By Ali Arqam
It is heartbreaking to see the worst of your nightmares come to reality. But as they say, “You learned to run from what you feel, and that’s why you have nightmares.”
It was 2011 when I visited Larkana with one of my more learned friends Dr Hidayat Ali Shah. The flags of Pakistan People’s Party (PPP) and that of Jiye Sindh Qaumi Mahaz (JSQM) could be seen hoisted over electric poles at Mir Murtaza Bhutto Chowk. However, the flag which was bigger and stood taller than both was that of the banned sectarian organization Sipah Sahaba Pakistan (SSP) rechristened as Ahle Sunnat Wal Jamat (ASWJ).
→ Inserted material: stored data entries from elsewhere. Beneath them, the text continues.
theorem recordMismatch_effect (c : Nat) (hd : List Byte) (R : Restore) (e : List Byte) (rest : List (List Byte)) (bs : List Byte) (raw : List Byte) (own : Option Blk) (twin : Option (Nat × Blk)) (s : State) (h1 : isAwake s = true) (h2 : (ctxOf s c).restore = some R) (h3 : R.left = e :: rest) (h4 : recordBytes R e hd = some bs) (h5 : openRecord e bs = some raw) (h6 : pay bs 3 1 = 1) (h7 : own = (ctxOf s c).tabs.find? (fun b => b.gbi == pay bs 8 4)) (h8 : twin = twinBlk s (pay bs 8 4)) (h9 : (own.any (fun b => !sidesAgree b.lat raw) || twin.any (fun e => !sidesAgree e.2.lat raw)) = true) :
    (ctxOf (awake s (restoreRecordApply c hd s)) c).restore = some { R with left := rest, parts := [], cut := some (R.cut.getD (pay bs 28 4)), fails := R.fails + 1, bad := some (R.bad.getD (0x0D, pay bs 8 4)) } ∧ (awake s (restoreRecordApply c hd s)).mem = s.mem := by
  rw [awake_eq _ h1]
  unfold restoreRecordApply
  rw [h2]
  dsimp only
  rw [h3]
  dsimp only
  rw [h4]
  dsimp only
  obtain ⟨k1, k2, k3, k0⟩ := applyRecord_kind (c := c) (s := s) h5
  have g : (ctxOf (modRestore c (fun r => { r with cut := some (r.cut.getD (pay bs 28 4)) }) s) c).restore = some { R with cut := some (R.cut.getD (pay bs 28 4)) } := by
    rw [restore_modRestore, h2]
    rfl
  have A : Alike s (modRestore c (fun r => { r with cut := some (r.cut.getD (pay bs 28 4)) }) s) := Alike.ctx ..
  have gr : (modRestore c (fun r => { r with cut := some (r.cut.getD (pay bs 28 4)) }) s).regs = s.regs := rfl
  have gt : (ctxOf (modRestore c (fun r => { r with cut := some (r.cut.getD (pay bs 28 4)) }) s) c).tabs = (ctxOf s c).tabs := by unfold modRestore; rw [ctxOf_modCtx_self]
  have gc : (ctxOf (modRestore c (fun r => { r with cut := some (r.cut.getD (pay bs 28 4)) }) s) c).coll = (ctxOf s c).coll := by unfold modRestore; rw [ctxOf_modCtx_self]
  generalize modRestore c (fun r => { r with cut := some (r.cut.getD (pay bs 28 4)) }) s = z at *
  rw [k1 h6]
  unfold applyBlock
  dsimp only
  rw [gt, A.twinBlk gr, ← h7, ← h8]
  rw [if_pos h9]
  have q : (ctxOf (restoreFails c 0x0D (pay bs 8 4) z) c).restore = some { R with cut := some (R.cut.getD (pay bs 28 4)), fails := R.fails + 1, bad := some (R.bad.getD (0x0D, pay bs 8 4)) } := by
    unfold restoreFails
    rw [restore_modRestore, g]
    rfl
  obtain ⟨t1, t2, t3⟩ := taken_does (rest := rest) q
  exact ⟨t1, t2.trans (Eq.trans rfl A.mem)⟩

theorem gapNote_does (c : Nat) (b : Blk) (rb : List Byte) (k : Bool) (s : State) : (ctxOf (gapNote c b rb k s) c).restore = (ctxOf s c).restore ∧ (gapNote c b rb k s).mem = s.mem := by
  refine ⟨?_, (gapNote_keeps (Has.refl _) c b rb k (Keeps.refl _ s)).mem (by decide)⟩
  unfold gapNote
  split
  · exact restore_jrnCtx ..
  · rfl

theorem recordBlock_fin {c : Nat} {Q : Restore} (raw : List Byte) (secs : Nat) (rest : List (List Byte)) (own : Option Blk) (twin : Option (Nat × Blk)) {s z : State} (A : Alike s z) (g : (ctxOf z c).restore = some Q) :
    (ctxOf (askNext c (modRestore c (fun x => { x with left := rest, parts := [] }) (modRestore c (fun r => { r with applied := r.applied + 1 })
      (match own with
        | some b => gapNote c b raw (copyWhole (match twin with | some (i, b) => restoreTwin i b raw secs (restoreBlk b raw secs false z) | none => z) b raw)
            (restoreBlk b raw secs (copyWhole (match twin with | some (i, b) => restoreTwin i b raw secs (restoreBlk b raw secs false z) | none => z) b raw) (restartRoot c b (match twin with | some (i, b) => restoreTwin i b raw secs (restoreBlk b raw secs false z) | none => z)))
        | none => match twin with | some (i, b) => restoreTwin i b raw secs (restoreBlk b raw secs false z) | none => z)))) c).restore = some { Q with left := rest, parts := [], applied := Q.applied + 1 } ∧
    (∀ b, own = some b → twin = none → (askNext c (modRestore c (fun x => { x with left := rest, parts := [] }) (modRestore c (fun r => { r with applied := r.applied + 1 })
      (match own with
        | some b => gapNote c b raw (copyWhole (match twin with | some (i, b) => restoreTwin i b raw secs (restoreBlk b raw secs false z) | none => z) b raw)
            (restoreBlk b raw secs (copyWhole (match twin with | some (i, b) => restoreTwin i b raw secs (restoreBlk b raw secs false z) | none => z) b raw) (restartRoot c b (match twin with | some (i, b) => restoreTwin i b raw secs (restoreBlk b raw secs false z) | none => z)))
        | none => match twin with | some (i, b) => restoreTwin i b raw secs (restoreBlk b raw secs false z) | none => z)))).mem = (restoreBlk b raw secs (copyWhole s b raw) s).mem) := by
  obtain ⟨x, hxe, hx, hm⟩ : ∃ x, (match twin with | some (i, b) => restoreTwin i b raw secs (restoreBlk b raw secs false z) | none => z) = x ∧ (ctxOf x c).restore = some Q ∧ (twin = none → Alike s x) := by
    refine ⟨_, rfl, ?_, fun h => ?_⟩
    · cases twin with
      | some e =>
        dsimp only
        rw [restore_kept (restoreTwin_keeps (Has.refl _) _ _ _ _ (Keeps.refl _ _)) (by decide), restore_kept (restoreBlk_keeps (Has.refl _) _ _ _ _ (Keeps.refl _ _)) (by decide), g]
      | none => exact g
    · subst h; exact A
  rw [hxe]
  obtain ⟨y, hye, hy, hym⟩ : ∃ y, (match own with | some b => gapNote c b raw (copyWhole x b raw) (restoreBlk b raw secs (copyWhole x b raw) (restartRoot c b x)) | none => x) = y ∧ (ctxOf y c).restore = some Q ∧ (∀ b, own = some b → twin = none → y.mem = (restoreBlk b raw secs (copyWhole s b raw) s).mem) := by
    refine ⟨_, rfl, ?_, fun b hb ht => ?_⟩
    · cases own with
      | some b =>
        dsimp only
        rw [(gapNote_does ..).1, restore_kept (restoreBlk_keeps (Has.refl _) _ _ _ _ (Keeps.refl _ _)) (by decide), restore_kept (restartRoot_keeps (Has.refl _) _ _ (Keeps.refl _ _)) (by decide), hx]
      | none => exact hx
    · subst hb
      dsimp only
      have Ax := hm ht
      have e : copyWhole x b raw = copyWhole s b raw := by unfold copyWhole; rw [Ax.recGet, Ax.recGet]
      rw [(gapNote_does ..).2, e]
      exact ((Ax.trans ((restartRoot_keeps (Has.refl _) c b (Keeps.refl _ x)).alike (by decide))).restoreBlk b raw secs _).mem
  rw [hye]
  have q : (ctxOf (modRestore c (fun r => { r with applied := r.applied + 1 }) y) c).restore = some { Q with applied := Q.applied + 1 } := by
    rw [restore_modRestore, hy]
    rfl
  obtain ⟨t1, t2, t3⟩ := taken_does (rest := rest) q
  exact ⟨t1, fun b hb ht => t2.trans (Eq.trans rfl (hym b hb ht))⟩
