-- ==== Sys2Proof/Laws/EffectsFrames.lean ====
section
/-! SUPPORT. What the commands do: the commands of frames. -/

namespace Sys2Proof.Machine

set_option linter.unusedSimpArgs false

theorem rxFrame_up {p want : Nat} {raw : List Byte} {f : Frame} {s : State} (g : Frame → State → State) (h4 : getF s LINK_STAT_STATE p = 5)
    (h5 : parseFrame raw = some f) (ht : f.type = want) : rxFrame p raw 0 want g s = g f (takeAck p f s) := by
  unfold rxFrame
  dsimp only
  rw [h4, h5]
  simp only [show ¬ (5 = 3 ∨ 5 = 4) from by omega, if_false, if_true, show ¬ (0 : Nat) = 2 from by omega, ht]
  rfl

/-- What the acknowledgement in a frame moves. -/
theorem takeAck_spec (p : Nat) (f : Frame) (s : State) :
    (∀ q, (portOf (takeAck p f s) q).rxq = (portOf s q).rxq) ∧ (portOf (takeAck p f s) p).rxLast = (portOf s p).rxLast ∧
    (portOf (takeAck p f s) p).retryOut = (portOf s p).retryOut ∧ (portOf (takeAck p f s) p).fwd = (portOf s p).fwd ∧
    (portOf (takeAck p f s) p).ackSent = (portOf s p).ackSent ∧
    (takeAck p f s).regs = s.regs ∧ (takeAck p f s).rxStreams = s.rxStreams ∧ (takeAck p f s).ctxs = s.ctxs ∧
    (takeAck p f s).inbox = s.inbox ∧ (takeAck p f s).sendq = s.sendq ∧ (takeAck p f s).txStreams = s.txStreams ∧ (takeAck p f s).out = s.out := by
  let P : State → Prop := fun u => (∀ q, (portOf u q).rxq = (portOf s q).rxq) ∧ (portOf u p).rxLast = (portOf s p).rxLast ∧
    (portOf u p).retryOut = (portOf s p).retryOut ∧ (portOf u p).fwd = (portOf s p).fwd ∧ (portOf u p).ackSent = (portOf s p).ackSent ∧
    u.regs = s.regs ∧ u.rxStreams = s.rxStreams ∧ u.ctxs = s.ctxs ∧ u.inbox = s.inbox ∧ u.sendq = s.sendq ∧ u.txStreams = s.txStreams ∧ u.out = s.out
  have hs : P s := ⟨fun _ => rfl, rfl, rfl, rfl, rfl, rfl, rfl, rfl, rfl, rfl, rfl, rfl⟩
  have hm : ∀ (x : State) (g : Port → Port), (∀ y, (g y).rxq = y.rxq ∧ (g y).rxLast = y.rxLast ∧ (g y).retryOut = y.retryOut ∧ (g y).fwd = y.fwd ∧ (g y).ackSent = y.ackSent) →
      P x → P (modPort p g x) := fun x g h ⟨a1, a2, a3, a4, a5, r⟩ => by
    refine ⟨fun q => ?_, ?_, ?_, ?_, ?_, r⟩
    · by_cases e : p = q
      · subst e; rw [portOf_modPort_self]; exact (h _).1.trans (a1 _)
      · rw [portOf_modPort_ne _ e]; exact a1 q
    · rw [portOf_modPort_self]; exact (h _).2.1.trans a2
    · rw [portOf_modPort_self]; exact (h _).2.2.1.trans a3
    · rw [portOf_modPort_self]; exact (h _).2.2.2.1.trans a4
    · rw [portOf_modPort_self]; exact (h _).2.2.2.2.trans a5
  show P (takeAck p f s)
  unfold takeAck
  dsimp only
  have h1 : P (if serialAhead (portOf s p).acked f.ack = true then
      modPort p (fun x => { x with acked := f.ack, replays := 0, retryBuf := x.retryBuf.filter fun g => serialAhead f.ack g.lseq }) s
    else s) := by
    split
    · exact hm _ _ (fun _ => ⟨rfl, rfl, rfl, rfl, rfl⟩) hs
    · exact hs
  by_cases hc : f.cvc < 3
  · rw [if_pos hc]
    exact hm _ _ (fun _ => ⟨rfl, rfl, rfl, rfl, rfl⟩) h1
  · rw [if_neg hc]
    exact h1

theorem headAct_congr {s t : State} (h1 : t.rxStreams = s.rxStreams) (h2 : t.ctxs = s.ctxs) (h3 : t.inbox = s.inbox) (f : Frame) :
    headAct t f = headAct s f := by
  unfold headAct earlyFull earlyPlaces takesPlace stepAbove rxOf ctxOf
  rw [h1, h2, h3]

/-- While every queue is empty nothing moves. -/
theorem drainHeads_empty (s : State) (h : ∀ q < 24, (portOf s q).rxq = []) : ∀ n, drainHeads n s = s
  | 0 => rfl
  | n + 1 => by
    rw [drainHeads]
    have : ((List.range 24).find? fun p => headMoves s p) = none := by
      rw [List.find?_eq_none]
      intro p hp
      unfold headMoves
      rw [h p (List.mem_range.1 hp)]
      simp
    rw [this]

/-- One frame in one queue, the others empty: it moves once, and then nothing moves. -/
theorem drainAll_one {p : Nat} {f : Frame} {s : State} (hp : p < 24) (h0 : (portOf s p).rxq = [f]) (hq : ∀ q < 24, q ≠ p → (portOf s q).rxq = [])
    (hh : headAct s f ≠ .hold) (hf : headAct s f ≠ .full) (he : ∀ q < 24, (portOf (headStep p s) q).rxq = []) : drainAll s = headStep p s := by
  unfold drainAll
  rw [drainHeads]
  have hm : headMoves s p = true := by
    unfold headMoves
    rw [h0]
    simp [bne_iff_ne, hf, hh]
  have : ((List.range 24).find? fun q => headMoves s q) = some p := by
    rw [List.find?_eq_some_iff_append]
    refine ⟨hm, List.range p, (List.range 24).drop (p + 1), ?_, fun a ha => ?_⟩
    · have e : List.range 24 = (List.range 24).take p ++ (List.range 24).drop p := (List.take_append_drop _ _).symm
      rw [List.take_range, Nat.min_eq_left (by omega)] at e
      rw [List.drop_eq_getElem_cons (by simpa using hp), List.getElem_range] at e
      exact e
    · have := List.mem_range.1 ha
      unfold headMoves
      rw [hq a (by omega) (by omega)]
      rfl
  rw [this]
  exact drainHeads_empty _ he _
The sight brought uneasiness to my mind replacing the warmth regarding the city known as the stronghold of one of the most significant political forces and the home of Bhuttos.
Being a resident of Karachi, I have witnessed violence with different facets, conflicting claims and turf wars. I can understand the symbolism attached to party flags, which serve the purpose of proclaiming influence and in some cases showcase the ability to inflict violence.
A few years back I posted a picture from a Karachi square on social media, in which the flag of ASWJ was prominent among a dozen MQM flags that were encircling it. An MQM lawmaker responded with an exclamatory remark: Elections!